From IBM, What is artificial intelligence (AI), “At its simplest form, artificial intelligence is a field, which combines computer science and robust datasets, to enable problem-solving. It also encompasses sub-fields of machine learning and deep learning, which are frequently mentioned in conjunction with artificial intelligence. These disciplines are comprised of AI algorithms which seek to create expert systems which make predictions or classifications based on input data.”
AI and Colonialism:
The impact of AI is repeating patterns of colonial exploitation. From MIT Technology Review, “European colonialism, they say, was characterized by the violent capture of land, extraction of resources, and exploitation of people—for example, through slavery—for the economic enrichment of the conquering country.
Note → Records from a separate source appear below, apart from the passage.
/-- Input entries a section takes of the fabric's element at a place: at least one for each used input. -/
def Section.entriesAt (x : Section) (p : Nat × Nat) : Nat :=
  let (r, c) := p
  if x.origin.1 ≤ r ∧ r < x.origin.1 + x.rows ∧ x.origin.2 ≤ c ∧ c < x.origin.2 + x.cols then
    let el := (r - x.origin.1) * x.cols + (c - x.origin.2)
    ((x.record el).usedInputs.map fun i => max 1 (x.queue el i).length).foldl (· + ·) 0
  else 0

/-- Input entries in use at a place of a cluster's fabric. -/
def entriesUsed (s : State) (cl : Nat) (p : Nat × Nat) : Nat :=
  ((s.cluster cl).slots.map fun e =>
    ((s.crew e.2).sections.map fun y => y.2.entriesAt p).foldl (· + ·) 0).foldl (· + ·) 0

/-- Whether an output port can emit one token: it feeds nothing, or its destination queue has a free entry. -/
def portFree (s : State) (cl : Nat) (x : Section) (el port : Nat) : Bool :=
  match x.dest el port with
  | none => true
  | some (e, i) =>
    let n := (x.queue e i).length
    n == 0 || (n < 8 && entriesUsed s cl (x.place e) < 32)

/-- The state with a section of a crew in it. -/
def State.putSection (s : State) (c sec : Nat) (x : Section) : State :=
  s.setCrew c { s.crew c with sections := (s.crew c).sections.insert sec x }

/-- Put tokens on output ports. -/
def Section.emit (x : Section) (el : Nat) : List (Nat × Tok) → Section
  | [] => x
  | (port, t) :: rest =>
    (match x.dest el port with
      | some (e, i) => x.setQueue e i (x.queue e i ++ [t])
      | none => x).emit el rest

/-- Whether an element can emit all of some tokens: each finds an entry free once those before it have theirs (R333, R334). -/
def canEmit (s : State) (c sec : Nat) (x : Section) (el : Nat) : List (Nat × Tok) → Bool
  | [] => true
  | [o] => portFree s (s.crew c).cl x el o.1
  | o :: t => portFree s (s.crew c).cl x el o.1 && canEmit (s.putSection c sec (x.emit el [o])) c sec (x.emit el [o]) el t

/-! ### Turns of the contexts at an element (R328) -/

/-- The element of a section at a place of the fabric, where it holds an operation. -/
def Section.holds (x : Section) (p : Nat × Nat) : Bool :=
  let (r, c) := p
  decide (x.origin.1 ≤ r ∧ r < x.origin.1 + x.rows ∧ x.origin.2 ≤ c ∧ c < x.origin.2 + x.cols) &&
  (x.record ((r - x.origin.1) * x.cols + (c - x.origin.2))).op != 0

/-- Slots of a cluster whose crew holds an operation at a place. -/
def holders (s : State) (cl : Nat) (p : Nat × Nat) : List Nat :=
  ((s.cluster cl).slots.filter fun e =>
    (s.crew e.2).stage == .resident && (s.crew e.2).sections.any fun y => y.2.holds p).map (·.1)

def placeKey (p : Nat × Nat) : Nat := p.1 * 64 + p.2

/-- The slots that come before a context's at an element, from the one after the last that fired there, of those that hold an
operation (R328). -/
def slotsBefore (s : State) (cl slot : Nat) (p : Nat × Nat) : List Nat :=
  let h := holders s cl p
  (((List.range 4).map fun i => ((s.cluster cl).fired.getD (placeKey p) 0 + i) % 4).takeWhile (· != slot)).filter h.contains

/-- A context has fired at an element. -/
def tookSlot (s : State) (cl slot : Nat) (p : Nat × Nat) : State :=
  let v := s.cluster cl
  s.setCluster cl { v with fired := v.fired.put (placeKey p) (slot + 1) 0 }

/-- Take the head tokens of some inputs. -/
def Section.consume (x : Section) (el : Nat) : List Nat → Section
  | [] => x
  | i :: t => (x.setQueue el i ((x.queue el i).drop 1)).consume el t

def getSection (c sec : Nat) : M (Option Section) := do
  let s ← get
  return (s.crew c).sections.find? sec

def setSection (c sec : Nat) (x : Section) : M Unit := upd fun s => s.putSection c sec x

/-- OR flags into `FSTAT` (R337). -/
def orFstat (c : Nat) (fl : Flags) : M Unit :=
  upd fun s => let k := s.crew c
    s.setCrew c { k with fstat := k.fstat ||| BitVec.ofNat 64 (fl % 1024) }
While it would diminish the depth of past traumas to say the AI industry is repeating this violence today, it is now using other, more insidious means to enrich the wealthy and powerful at the great expense of the poor.”
From MIT Technology Review on data-labelling: “The insatiable demand has created a need for a broad base of cheap labour to manually tag videos, sort photos, and transcribe audio. The market value of sourcing and coordinating that “ghost work,” as it was memorably dubbed by anthropologist Mary Gray and computational social scientist Siddharth Suri, is projected to reach $13.7 billion by 2030.”